Paylaş
Beşiktaş, hem tarihi bir yükün hem de zorlu bir 90 dakikanın hakkından gelmek zorundaydı.
Eğer net pozisyonlar üzerinden konuşursak, ilk 45 dakika sona erdiğinde tabelada galip yazılması gereken takımın adı Beşiktaş’tı. Siyah beyazlılar, oyunu kendi alanlarında kabul etmiş gibi görünseler de kontralarla her an golü kokluyordu. Bilic’in taktiği Demba Ba’lı Chelsea’nin Liverpool’u şampiyonluktan ettiği maçtaki Mourinho zihniyetinden izler taşımıyor değildi. Hele ki Demba Ba, o golü yapabilseydi...
DAHA SAKİN OLSA...
Beşiktaş, Liverpool’u ceza sahasından uzak tutmaya çalışırken en çok şuursuzca top uzaklaştırırken zorlandı. Çünkü böylece toplar duvardan dönercesine yeni bir atağa dönüşüyordu. Siyah beyazlılar sakin kalabildikleri nadir anlarda ancak takım olarak atak geliştirebildiler.
‘Uzaklaştırılamayan top’ sendromu ikinci devre biraz daha katmerlendi. Beşiktaş, özellikle Arsenal karşısında ayağa daha iyi oynayabildiği için Şampiyonlar Ligi’ni zorlamıştı. Defans sadece topu savuşturmakla meşguldü, öndeki ikili ve kanatlar da fazla top tutamayınca Kartal, Mignolet’nin kalesini yoklama fırsatı dahi bulamadı. Olcay bir çok atak başlangıcında yetersiz kaldı. Bilic, Kerim hamlesinde biraz gecikti.
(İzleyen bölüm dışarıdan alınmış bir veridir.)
-- ==== Sys2Proof/Machine/Step.lean ====
section
/-! DEFINITION. The step: the command at the front of the queue is executed, and an empty queue idles. -/

namespace Sys2Proof.Machine

/-- One step: the front command acts on the part with the queue's rest; an empty queue idles (DESIGN CHOICE, log 4). -/
def step (s : State) : Host.Outcome State Fault Refusal :=
  match s.pending with
  | [] => .next s
  | c :: rest => exec c { s with pending := rest }

/-- `s` with the command a table word spells at the front of its queue; no word spells one (log 5). -/
def State.withFetchWord (s : State) (nbits w : Nat) : State :=
  match decodeTableWord nbits w with
  | none => s
  | some c => { s with pending := c :: s.pending }

end Sys2Proof.Machine
end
Töre de alışkın olduğumuz bireysel becerilerine fazla başvuramadı.
MOTTA’NIN İKİNCİ İKRAMI
Siyah beyazlılar, her şeye rağmen rakibine çok fazla pozisyon vermemenin de özgüveniyle maçın son bölümünde Liverpool kalesine yüklendi.
En kötü golsüz beraberlikle İstanbul’a döneceği duygusu hakim olmuşken Motta, tıpkı Feyenoord maçında olduğu gibi yine manasız bir penaltıya sebep oldu. Resmen pişmiş aşa su kattı. Hani penaltının da bir adabı vardır.
Sonuçta Beşiktaş, tarihinin en büyük hezimetine uğradığı Anfield’tan İstanbul’a tur umudunu koruyarak gelmeyi başardı. Şayet taraftar da yalnız bırakmazsa Beşiktaş, Liverpool’u tarihindeki en güzel hatırasına sahip olduğu Olimpiyat’ta hüsrana uğratabilir.